Task objective
In the records below, find the line with "theorem tinyRounded_false (hv" and the line with "obtain ⟨hE', hL⟩". Print both exactly, along with every line between them, and no other line.

Data provided
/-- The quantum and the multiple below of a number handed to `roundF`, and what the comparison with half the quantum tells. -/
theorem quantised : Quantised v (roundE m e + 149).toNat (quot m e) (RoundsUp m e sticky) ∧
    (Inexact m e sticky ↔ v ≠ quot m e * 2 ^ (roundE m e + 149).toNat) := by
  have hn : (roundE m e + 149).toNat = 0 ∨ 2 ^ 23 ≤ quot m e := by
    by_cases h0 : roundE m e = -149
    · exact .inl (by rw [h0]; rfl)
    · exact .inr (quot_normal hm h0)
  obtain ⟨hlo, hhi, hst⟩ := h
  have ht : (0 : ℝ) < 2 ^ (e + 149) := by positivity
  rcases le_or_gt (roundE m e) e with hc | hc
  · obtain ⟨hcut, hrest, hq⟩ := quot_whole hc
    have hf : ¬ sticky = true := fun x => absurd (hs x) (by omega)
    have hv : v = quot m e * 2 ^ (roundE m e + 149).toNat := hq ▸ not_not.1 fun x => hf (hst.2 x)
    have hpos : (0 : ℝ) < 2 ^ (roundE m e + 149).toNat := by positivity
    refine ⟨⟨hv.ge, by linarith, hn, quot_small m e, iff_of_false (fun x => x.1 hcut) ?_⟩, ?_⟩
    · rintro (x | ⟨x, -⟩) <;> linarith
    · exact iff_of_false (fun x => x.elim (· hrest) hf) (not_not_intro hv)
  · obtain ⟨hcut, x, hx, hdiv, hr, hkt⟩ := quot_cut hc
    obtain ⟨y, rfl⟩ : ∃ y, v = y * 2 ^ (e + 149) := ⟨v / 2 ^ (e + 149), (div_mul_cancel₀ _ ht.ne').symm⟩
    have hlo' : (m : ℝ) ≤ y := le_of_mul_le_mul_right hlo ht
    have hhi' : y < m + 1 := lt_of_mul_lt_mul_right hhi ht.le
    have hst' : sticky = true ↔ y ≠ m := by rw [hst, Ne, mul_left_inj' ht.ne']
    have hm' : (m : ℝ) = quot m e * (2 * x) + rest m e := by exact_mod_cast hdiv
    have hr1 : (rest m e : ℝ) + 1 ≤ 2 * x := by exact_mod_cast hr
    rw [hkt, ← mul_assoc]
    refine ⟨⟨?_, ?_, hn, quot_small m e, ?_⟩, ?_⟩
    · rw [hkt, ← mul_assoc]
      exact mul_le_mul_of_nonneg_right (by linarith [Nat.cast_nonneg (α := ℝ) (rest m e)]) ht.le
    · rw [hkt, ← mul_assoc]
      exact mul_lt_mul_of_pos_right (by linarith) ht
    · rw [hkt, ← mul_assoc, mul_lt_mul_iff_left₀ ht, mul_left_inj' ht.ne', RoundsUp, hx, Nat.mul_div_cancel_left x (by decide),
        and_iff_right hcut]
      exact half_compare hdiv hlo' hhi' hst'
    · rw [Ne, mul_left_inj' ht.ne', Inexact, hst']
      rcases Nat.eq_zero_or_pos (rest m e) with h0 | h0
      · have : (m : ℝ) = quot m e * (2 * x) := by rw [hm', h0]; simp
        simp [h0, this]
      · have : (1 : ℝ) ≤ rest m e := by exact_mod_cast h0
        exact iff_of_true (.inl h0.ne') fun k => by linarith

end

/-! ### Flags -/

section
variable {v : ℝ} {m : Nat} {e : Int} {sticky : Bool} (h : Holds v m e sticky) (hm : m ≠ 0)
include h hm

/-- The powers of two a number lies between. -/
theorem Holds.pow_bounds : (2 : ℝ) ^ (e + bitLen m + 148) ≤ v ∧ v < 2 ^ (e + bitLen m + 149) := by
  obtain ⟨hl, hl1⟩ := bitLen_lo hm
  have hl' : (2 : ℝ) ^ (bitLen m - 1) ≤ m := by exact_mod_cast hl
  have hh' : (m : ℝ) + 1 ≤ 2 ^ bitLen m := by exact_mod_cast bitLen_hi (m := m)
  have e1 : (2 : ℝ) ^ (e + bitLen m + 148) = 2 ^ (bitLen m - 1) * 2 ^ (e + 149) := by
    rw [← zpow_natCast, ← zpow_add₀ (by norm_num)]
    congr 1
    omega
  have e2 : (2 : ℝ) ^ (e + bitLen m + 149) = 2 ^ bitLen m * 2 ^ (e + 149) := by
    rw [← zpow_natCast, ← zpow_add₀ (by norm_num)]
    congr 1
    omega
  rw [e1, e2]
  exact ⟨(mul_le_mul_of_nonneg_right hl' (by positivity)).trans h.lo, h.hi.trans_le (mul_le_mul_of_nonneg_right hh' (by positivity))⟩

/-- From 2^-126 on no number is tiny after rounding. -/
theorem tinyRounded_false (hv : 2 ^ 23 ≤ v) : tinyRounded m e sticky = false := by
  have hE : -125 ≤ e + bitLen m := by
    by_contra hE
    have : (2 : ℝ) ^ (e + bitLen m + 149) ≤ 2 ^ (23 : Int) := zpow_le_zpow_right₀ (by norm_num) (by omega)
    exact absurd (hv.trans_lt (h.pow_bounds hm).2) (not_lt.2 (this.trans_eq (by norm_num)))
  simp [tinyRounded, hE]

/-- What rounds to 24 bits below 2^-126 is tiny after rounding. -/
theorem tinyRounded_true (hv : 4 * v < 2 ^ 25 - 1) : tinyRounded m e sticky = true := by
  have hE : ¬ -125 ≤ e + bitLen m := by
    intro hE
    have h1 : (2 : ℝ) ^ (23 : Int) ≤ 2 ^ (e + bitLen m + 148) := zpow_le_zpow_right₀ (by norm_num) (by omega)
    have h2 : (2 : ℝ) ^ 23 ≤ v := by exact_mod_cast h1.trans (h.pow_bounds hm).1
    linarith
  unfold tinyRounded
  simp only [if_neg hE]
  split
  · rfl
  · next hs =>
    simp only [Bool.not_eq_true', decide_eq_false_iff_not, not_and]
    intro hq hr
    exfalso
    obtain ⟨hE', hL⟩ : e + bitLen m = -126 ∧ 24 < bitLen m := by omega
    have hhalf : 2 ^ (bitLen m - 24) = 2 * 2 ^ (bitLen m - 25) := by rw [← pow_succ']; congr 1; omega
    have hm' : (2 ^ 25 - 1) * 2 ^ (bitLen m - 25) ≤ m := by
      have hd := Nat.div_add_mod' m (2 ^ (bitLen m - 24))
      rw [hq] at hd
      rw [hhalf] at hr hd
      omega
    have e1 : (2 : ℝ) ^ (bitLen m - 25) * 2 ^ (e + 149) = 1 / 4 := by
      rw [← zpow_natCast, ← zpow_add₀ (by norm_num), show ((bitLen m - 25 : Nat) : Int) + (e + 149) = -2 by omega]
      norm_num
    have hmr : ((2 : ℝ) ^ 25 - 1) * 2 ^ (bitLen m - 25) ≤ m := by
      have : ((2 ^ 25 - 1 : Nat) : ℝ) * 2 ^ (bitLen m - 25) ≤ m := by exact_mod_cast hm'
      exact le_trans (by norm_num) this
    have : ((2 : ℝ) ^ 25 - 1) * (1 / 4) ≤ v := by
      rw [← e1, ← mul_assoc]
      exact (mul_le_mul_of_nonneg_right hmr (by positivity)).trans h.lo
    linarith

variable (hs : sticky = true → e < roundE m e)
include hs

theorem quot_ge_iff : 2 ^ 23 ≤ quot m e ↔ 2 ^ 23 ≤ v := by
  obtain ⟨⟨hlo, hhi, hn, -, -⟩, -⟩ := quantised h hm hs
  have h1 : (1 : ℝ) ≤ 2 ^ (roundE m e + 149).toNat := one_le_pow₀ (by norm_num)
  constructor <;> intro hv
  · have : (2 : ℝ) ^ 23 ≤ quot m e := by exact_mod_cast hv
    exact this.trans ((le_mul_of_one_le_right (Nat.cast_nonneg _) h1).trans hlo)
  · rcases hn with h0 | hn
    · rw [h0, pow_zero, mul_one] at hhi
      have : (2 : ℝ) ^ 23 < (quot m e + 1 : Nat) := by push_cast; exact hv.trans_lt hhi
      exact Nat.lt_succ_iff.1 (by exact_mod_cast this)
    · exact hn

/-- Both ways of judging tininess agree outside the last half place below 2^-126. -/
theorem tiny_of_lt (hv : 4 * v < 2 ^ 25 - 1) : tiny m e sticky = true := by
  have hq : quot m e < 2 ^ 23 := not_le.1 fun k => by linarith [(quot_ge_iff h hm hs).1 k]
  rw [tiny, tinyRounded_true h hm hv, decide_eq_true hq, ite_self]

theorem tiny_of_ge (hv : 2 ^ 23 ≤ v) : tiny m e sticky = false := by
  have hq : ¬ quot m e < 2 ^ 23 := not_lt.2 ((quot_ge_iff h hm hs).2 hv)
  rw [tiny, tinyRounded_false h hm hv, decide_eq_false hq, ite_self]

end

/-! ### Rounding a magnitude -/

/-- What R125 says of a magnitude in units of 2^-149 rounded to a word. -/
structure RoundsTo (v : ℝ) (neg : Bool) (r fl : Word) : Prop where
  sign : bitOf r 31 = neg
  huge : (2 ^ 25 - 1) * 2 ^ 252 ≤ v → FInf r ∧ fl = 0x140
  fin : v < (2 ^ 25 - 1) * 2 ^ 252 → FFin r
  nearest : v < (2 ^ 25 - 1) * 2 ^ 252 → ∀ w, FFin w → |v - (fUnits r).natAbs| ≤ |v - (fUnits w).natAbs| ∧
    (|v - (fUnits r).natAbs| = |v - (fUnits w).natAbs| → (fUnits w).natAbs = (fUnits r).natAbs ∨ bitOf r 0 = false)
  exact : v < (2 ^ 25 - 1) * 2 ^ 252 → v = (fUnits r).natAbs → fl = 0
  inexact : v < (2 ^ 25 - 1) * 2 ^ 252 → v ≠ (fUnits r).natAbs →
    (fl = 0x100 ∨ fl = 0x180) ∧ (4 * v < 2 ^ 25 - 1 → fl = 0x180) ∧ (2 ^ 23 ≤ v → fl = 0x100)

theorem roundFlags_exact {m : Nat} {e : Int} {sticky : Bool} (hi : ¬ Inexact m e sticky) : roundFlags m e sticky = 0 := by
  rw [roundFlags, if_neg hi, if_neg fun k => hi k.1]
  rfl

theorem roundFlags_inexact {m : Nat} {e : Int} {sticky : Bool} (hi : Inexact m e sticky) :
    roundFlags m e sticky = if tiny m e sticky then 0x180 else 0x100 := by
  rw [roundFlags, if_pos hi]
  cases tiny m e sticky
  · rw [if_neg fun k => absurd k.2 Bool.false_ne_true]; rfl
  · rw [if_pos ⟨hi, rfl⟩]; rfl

--

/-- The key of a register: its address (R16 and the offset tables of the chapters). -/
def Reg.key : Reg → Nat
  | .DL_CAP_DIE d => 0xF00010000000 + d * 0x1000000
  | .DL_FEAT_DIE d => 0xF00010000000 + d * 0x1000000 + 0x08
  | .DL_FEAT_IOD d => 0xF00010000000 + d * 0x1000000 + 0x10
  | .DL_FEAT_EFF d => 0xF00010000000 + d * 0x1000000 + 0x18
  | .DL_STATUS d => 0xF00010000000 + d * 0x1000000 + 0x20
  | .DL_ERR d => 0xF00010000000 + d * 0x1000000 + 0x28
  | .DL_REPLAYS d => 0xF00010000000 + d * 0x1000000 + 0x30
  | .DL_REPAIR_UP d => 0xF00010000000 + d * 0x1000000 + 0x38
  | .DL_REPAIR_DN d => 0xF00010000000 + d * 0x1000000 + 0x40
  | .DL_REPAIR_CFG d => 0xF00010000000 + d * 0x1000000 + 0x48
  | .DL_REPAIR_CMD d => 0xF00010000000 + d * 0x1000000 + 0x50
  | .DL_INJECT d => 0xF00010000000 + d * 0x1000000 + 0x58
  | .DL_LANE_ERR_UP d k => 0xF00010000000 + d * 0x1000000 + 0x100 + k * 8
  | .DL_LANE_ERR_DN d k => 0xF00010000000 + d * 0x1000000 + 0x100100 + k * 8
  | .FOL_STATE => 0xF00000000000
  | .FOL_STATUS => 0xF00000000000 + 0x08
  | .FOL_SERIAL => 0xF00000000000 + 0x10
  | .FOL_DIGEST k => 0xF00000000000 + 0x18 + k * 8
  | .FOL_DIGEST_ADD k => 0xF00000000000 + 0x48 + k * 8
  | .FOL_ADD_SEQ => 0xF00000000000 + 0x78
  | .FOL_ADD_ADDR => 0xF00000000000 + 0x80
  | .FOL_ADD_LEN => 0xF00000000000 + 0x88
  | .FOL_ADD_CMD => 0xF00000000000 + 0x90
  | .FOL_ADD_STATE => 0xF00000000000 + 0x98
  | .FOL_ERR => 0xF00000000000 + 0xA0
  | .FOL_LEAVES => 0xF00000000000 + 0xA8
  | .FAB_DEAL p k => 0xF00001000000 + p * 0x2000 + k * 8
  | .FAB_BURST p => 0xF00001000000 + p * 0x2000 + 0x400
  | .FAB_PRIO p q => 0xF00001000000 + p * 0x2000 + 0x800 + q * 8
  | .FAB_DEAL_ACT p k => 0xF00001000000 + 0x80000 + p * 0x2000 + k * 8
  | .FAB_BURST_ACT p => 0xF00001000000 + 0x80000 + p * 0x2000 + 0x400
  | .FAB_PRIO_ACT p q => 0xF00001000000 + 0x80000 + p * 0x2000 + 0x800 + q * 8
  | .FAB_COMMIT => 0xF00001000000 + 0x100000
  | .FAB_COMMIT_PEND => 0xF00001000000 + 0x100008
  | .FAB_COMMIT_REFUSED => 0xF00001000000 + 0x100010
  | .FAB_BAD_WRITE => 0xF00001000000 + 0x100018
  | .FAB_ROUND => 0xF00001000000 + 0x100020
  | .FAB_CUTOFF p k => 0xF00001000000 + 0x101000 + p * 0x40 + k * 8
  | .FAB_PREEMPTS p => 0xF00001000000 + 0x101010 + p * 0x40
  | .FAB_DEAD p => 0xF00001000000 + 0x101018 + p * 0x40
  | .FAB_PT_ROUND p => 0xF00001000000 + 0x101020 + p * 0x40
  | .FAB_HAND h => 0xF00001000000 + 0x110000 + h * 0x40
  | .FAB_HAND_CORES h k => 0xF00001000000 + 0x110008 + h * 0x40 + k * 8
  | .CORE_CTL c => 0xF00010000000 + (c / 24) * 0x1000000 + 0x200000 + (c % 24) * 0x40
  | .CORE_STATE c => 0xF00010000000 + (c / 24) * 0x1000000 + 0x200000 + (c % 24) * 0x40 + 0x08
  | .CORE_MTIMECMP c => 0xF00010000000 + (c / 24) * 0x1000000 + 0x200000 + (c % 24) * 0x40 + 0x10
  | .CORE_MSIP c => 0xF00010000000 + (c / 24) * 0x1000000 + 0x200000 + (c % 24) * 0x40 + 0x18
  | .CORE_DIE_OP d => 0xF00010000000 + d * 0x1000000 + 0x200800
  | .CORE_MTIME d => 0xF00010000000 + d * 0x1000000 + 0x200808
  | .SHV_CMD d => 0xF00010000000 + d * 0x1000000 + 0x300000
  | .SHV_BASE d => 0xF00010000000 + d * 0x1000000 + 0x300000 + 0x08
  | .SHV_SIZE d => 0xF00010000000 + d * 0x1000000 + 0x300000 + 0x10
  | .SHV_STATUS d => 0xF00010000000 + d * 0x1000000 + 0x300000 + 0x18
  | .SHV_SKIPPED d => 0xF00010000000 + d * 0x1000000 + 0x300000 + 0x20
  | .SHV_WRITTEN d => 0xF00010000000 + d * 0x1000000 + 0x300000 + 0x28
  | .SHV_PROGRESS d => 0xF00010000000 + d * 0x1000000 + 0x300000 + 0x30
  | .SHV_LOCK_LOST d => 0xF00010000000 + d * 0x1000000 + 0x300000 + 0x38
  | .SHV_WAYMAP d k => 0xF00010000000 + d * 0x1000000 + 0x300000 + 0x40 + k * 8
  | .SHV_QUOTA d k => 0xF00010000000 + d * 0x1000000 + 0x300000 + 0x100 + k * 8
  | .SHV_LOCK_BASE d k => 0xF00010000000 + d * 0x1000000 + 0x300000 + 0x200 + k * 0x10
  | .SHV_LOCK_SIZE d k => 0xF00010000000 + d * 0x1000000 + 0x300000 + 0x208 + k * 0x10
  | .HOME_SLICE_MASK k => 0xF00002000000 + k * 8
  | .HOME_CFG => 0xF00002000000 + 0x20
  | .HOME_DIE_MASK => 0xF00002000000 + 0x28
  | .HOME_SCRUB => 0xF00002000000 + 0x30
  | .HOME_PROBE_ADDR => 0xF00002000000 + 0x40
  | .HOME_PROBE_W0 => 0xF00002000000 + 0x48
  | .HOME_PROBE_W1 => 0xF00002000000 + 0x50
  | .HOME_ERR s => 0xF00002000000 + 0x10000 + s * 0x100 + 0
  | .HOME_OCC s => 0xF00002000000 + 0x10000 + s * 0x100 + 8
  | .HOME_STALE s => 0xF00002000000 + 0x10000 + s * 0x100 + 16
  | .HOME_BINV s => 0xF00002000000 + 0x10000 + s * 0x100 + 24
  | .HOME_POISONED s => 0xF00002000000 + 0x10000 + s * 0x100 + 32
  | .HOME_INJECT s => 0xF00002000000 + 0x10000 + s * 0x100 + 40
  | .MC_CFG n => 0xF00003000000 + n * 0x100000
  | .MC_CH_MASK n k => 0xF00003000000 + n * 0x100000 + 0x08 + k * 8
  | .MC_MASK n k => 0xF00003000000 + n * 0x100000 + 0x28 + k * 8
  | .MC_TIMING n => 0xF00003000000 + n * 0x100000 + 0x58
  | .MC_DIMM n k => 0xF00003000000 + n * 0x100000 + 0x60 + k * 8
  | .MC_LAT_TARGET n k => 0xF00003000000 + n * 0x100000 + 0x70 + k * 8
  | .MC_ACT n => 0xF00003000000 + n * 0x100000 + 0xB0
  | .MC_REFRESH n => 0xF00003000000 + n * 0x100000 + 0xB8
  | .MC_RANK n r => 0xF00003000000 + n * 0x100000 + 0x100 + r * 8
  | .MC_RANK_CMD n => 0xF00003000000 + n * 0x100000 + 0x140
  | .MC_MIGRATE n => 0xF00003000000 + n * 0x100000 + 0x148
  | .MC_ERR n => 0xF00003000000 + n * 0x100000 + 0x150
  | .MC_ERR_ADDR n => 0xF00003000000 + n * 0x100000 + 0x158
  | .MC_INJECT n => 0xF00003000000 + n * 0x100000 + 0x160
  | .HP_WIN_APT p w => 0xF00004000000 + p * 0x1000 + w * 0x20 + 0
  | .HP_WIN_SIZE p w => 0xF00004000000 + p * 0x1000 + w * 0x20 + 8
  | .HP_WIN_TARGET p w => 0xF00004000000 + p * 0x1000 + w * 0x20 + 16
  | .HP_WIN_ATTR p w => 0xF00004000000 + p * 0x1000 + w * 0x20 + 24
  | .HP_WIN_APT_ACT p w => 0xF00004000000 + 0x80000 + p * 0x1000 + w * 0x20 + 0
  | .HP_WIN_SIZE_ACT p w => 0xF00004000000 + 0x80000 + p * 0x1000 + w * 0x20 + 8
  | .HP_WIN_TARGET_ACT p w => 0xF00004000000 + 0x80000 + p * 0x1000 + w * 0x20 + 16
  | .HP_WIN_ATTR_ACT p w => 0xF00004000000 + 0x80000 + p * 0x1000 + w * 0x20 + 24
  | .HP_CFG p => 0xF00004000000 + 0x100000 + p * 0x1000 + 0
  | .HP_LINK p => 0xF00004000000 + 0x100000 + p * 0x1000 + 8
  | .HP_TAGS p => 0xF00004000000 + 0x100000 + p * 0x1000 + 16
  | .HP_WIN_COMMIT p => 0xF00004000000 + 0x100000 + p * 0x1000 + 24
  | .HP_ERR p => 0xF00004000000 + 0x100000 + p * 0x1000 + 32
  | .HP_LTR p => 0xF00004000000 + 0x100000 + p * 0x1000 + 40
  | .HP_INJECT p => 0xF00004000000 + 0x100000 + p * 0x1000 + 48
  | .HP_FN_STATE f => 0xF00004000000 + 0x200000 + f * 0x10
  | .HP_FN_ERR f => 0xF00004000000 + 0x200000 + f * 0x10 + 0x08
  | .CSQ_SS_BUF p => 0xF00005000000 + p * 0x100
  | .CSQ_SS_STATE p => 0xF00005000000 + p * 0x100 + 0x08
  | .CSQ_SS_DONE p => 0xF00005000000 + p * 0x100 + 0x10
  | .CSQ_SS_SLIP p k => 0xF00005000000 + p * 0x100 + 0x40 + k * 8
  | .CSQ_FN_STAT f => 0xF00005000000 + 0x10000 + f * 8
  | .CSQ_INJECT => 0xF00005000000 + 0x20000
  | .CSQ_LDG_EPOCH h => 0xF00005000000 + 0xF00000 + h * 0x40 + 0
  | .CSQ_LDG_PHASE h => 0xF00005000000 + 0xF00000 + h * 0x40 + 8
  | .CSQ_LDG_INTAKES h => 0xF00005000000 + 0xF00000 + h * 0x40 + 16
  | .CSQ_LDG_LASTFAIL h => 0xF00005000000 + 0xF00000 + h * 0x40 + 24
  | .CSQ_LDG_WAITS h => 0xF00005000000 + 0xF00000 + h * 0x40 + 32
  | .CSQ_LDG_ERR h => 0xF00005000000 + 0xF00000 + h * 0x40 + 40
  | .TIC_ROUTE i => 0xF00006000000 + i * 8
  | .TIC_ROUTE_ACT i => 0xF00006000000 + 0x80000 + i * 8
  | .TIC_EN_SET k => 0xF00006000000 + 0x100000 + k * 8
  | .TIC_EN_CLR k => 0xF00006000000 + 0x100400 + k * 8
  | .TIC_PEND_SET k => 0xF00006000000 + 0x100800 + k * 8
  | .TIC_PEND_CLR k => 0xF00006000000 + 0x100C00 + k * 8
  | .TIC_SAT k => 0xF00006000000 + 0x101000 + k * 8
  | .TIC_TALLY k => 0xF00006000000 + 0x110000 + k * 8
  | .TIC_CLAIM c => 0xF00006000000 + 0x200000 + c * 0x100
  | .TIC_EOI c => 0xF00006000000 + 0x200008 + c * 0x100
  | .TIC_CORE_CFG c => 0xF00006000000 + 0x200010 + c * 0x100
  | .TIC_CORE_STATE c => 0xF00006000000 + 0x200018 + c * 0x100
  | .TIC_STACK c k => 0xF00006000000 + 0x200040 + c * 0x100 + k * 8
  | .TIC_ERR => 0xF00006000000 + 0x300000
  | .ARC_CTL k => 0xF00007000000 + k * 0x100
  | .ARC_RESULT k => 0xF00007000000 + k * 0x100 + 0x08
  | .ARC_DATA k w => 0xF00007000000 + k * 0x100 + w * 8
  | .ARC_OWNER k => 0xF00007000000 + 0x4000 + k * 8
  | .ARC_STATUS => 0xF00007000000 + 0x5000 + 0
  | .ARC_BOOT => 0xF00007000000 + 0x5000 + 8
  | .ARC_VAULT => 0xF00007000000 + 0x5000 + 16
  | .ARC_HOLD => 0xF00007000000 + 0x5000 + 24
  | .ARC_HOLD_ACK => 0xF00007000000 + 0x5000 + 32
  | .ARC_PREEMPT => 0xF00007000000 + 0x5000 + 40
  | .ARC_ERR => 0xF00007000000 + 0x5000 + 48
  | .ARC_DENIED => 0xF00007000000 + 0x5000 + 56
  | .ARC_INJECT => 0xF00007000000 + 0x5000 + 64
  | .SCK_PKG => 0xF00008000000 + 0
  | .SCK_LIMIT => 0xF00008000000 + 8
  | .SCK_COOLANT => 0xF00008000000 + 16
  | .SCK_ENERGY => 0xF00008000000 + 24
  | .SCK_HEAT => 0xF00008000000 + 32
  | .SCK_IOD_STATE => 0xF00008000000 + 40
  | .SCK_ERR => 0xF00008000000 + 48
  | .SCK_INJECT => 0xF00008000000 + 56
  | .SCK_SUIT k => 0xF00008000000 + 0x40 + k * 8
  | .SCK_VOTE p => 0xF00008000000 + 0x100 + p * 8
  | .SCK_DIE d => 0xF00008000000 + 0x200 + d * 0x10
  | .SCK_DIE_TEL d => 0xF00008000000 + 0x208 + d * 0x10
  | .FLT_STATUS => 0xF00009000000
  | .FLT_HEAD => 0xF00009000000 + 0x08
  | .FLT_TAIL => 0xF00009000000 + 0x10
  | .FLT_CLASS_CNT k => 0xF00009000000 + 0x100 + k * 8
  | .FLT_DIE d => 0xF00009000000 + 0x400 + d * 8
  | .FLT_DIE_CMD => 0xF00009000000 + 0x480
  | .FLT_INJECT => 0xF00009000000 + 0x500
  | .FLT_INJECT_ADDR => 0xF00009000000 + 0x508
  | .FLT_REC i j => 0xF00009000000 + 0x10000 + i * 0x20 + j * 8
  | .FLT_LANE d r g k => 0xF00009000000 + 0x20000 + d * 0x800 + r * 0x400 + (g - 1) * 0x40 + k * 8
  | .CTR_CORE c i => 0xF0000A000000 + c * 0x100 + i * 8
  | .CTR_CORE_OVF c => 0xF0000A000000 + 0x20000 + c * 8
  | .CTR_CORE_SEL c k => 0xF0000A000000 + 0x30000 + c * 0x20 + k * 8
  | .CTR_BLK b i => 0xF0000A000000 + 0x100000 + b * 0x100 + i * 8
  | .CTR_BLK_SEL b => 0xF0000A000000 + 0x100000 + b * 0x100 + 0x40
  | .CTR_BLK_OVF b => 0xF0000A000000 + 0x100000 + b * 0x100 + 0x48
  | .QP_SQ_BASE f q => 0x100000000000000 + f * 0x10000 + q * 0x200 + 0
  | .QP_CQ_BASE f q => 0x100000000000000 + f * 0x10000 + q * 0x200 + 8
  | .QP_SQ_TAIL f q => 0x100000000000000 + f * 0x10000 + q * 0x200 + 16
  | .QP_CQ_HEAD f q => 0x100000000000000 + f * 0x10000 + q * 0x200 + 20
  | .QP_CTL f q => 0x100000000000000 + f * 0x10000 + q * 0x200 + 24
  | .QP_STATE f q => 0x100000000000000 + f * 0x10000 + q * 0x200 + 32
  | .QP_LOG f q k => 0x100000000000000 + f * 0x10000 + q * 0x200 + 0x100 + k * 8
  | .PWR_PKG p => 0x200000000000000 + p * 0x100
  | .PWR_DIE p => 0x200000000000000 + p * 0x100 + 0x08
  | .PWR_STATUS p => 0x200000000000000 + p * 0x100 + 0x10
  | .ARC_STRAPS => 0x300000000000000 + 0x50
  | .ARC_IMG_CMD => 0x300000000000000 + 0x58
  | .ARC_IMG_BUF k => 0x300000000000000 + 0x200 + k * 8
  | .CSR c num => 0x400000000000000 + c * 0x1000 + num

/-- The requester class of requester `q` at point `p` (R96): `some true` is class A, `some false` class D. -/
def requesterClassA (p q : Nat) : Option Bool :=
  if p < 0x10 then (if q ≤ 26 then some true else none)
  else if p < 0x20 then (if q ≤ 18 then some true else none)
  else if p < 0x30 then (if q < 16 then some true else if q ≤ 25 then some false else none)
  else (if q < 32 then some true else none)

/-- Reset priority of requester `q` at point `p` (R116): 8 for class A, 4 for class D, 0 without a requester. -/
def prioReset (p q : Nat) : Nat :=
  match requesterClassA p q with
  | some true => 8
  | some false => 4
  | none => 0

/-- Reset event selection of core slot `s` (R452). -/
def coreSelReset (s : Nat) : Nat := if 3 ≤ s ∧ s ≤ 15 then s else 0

Exercise result
theorem tinyRounded_false (hv : 2 ^ 23 ≤ v) : tinyRounded m e sticky = false := by
  have hE : -125 ≤ e + bitLen m := by
    by_contra hE
    have : (2 : ℝ) ^ (e + bitLen m + 149) ≤ 2 ^ (23 : Int) := zpow_le_zpow_right₀ (by norm_num) (by omega)
    exact absurd (hv.trans_lt (h.pow_bounds hm).2) (not_lt.2 (this.trans_eq (by norm_num)))
  simp [tinyRounded, hE]

/-- What rounds to 24 bits below 2^-126 is tiny after rounding. -/
theorem tinyRounded_true (hv : 4 * v < 2 ^ 25 - 1) : tinyRounded m e sticky = true := by
  have hE : ¬ -125 ≤ e + bitLen m := by
    intro hE
    have h1 : (2 : ℝ) ^ (23 : Int) ≤ 2 ^ (e + bitLen m + 148) := zpow_le_zpow_right₀ (by norm_num) (by omega)
    have h2 : (2 : ℝ) ^ 23 ≤ v := by exact_mod_cast h1.trans (h.pow_bounds hm).1
    linarith
  unfold tinyRounded
  simp only [if_neg hE]
  split
  · rfl
  · next hs =>
    simp only [Bool.not_eq_true', decide_eq_false_iff_not, not_and]
    intro hq hr
    exfalso
    obtain ⟨hE', hL⟩ : e + bitLen m = -126 ∧ 24 < bitLen m := by omega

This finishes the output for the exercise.